There are a lot of variables in this question and the answer, even given the clarity of the length of the elevator. The major variable being the reduction of non-defined values for times or thrust. So I will just focus on the velocities and destinations obtainable at different release elevations, with no added fuel costs.

Where Earth geosynchronous orbits, whether circular or elliptical, have a semi-major axis of 42,164 km (26,199 mi), Twice would equal 84,328 km (52,398 mi).

I personally don't have the math to define the exact velocity imparted at 84,328 km, and my research did not find a calculated value for this. But values for just above and below this are available.

Wikipedia lists a few "free" destinations at release heights just above GSO. An object attached to a space elevator at a radius of approximately 53,100 km will be at escape velocity when released. Transfer orbits to the L1 and L2 Lagrangian points can be attained by release at 50,630 and 51,240 km, respectively, and transfer to lunar orbit from 50,960 km

For destinations beyond the earth moon system, the calculations get a bit more complex, as you need to also consider the sun. In the same manor the elevator gives velocity in relation to it's height above earth, its position in relationship to the sun also effects relative velocity.

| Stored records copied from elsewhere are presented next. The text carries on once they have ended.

-- ==== Sys2Proof/Machine/Lamps.lean ====
section
/-! DEFINITION. Changing a slot record and deriving its lamp pattern again (R56). -/

namespace Sys2Proof.Machine

/-- Ask the Slot Bus Master for a LAMPS update for a module that is ONLINE (R30, R56). -/
def State.wantLamps (s : State) (m : ModIx) : State :=
  if s.online (modUnit m) then s.putUnit (modUnit m) { s.unit (modUnit m) with lampsWanted := true } else s

/-- Derive a slot's lamp pattern again: "If the newly derived pattern differs from the lamp field, the lamp field
takes it. If the slot's module is then ONLINE, the Slot Table asks … for a LAMPS update" (R56). -/
def State.relamp (s : State) (n : SlotNo) : State :=
  if s.lampOf n = (s.slot n).lamp then s
  else (s.putSlot n { s.slot n with lamp := s.lampOf n }).wantLamps (moduleOf n)

/-- Change fields of a slot record that are no input of its lamp. -/
def State.modSlot (s : State) (n : SlotNo) (f : SlotRec → SlotRec) : State := s.putSlot n (f (s.slot n))

/-- Change inputs of a slot's lamp, and derive it again. -/
def State.modSlotLamp (s : State) (n : SlotNo) (f : SlotRec → SlotRec) : State := (s.modSlot n f).relamp n

/-- Derive the lamps of some slots again (R3, R4). -/
def State.relampAll (s : State) (ns : List SlotNo) : State := ns.foldl State.relamp s

/-- Change a channel's record, and derive the lamp of its slot again: "The Release Unit tells the Slot Table of each
phase change of a channel" (R56). -/
def State.setPhase (s : State) (c : ChanNo) (x : Channel) : State :=
  match x.slot? with
  | some n => (s.putChan c x).relamp n
  | none => s.putChan c x

end Sys2Proof.Machine
end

An elevator cable of somewhat over 100, 000 km in length should suffice as a sling to launch spacecraft to Jupiter (at the outer end) and Mercury (at the inner end). Reaching Jupiter is critical, because we can take advantage of Jupiter’s gravity assist to send spacecraft further outward or even beyond the solar system.

Aravind, P. K. (2007). "The physics of the space elevator". American Journal of Physics (American Association of Physics Teachers)

As we see velocity or obtainable destinations is simply a matter of height. Or said another way, the sky really is not the limit, the higher you go the faster and the farther you can fly.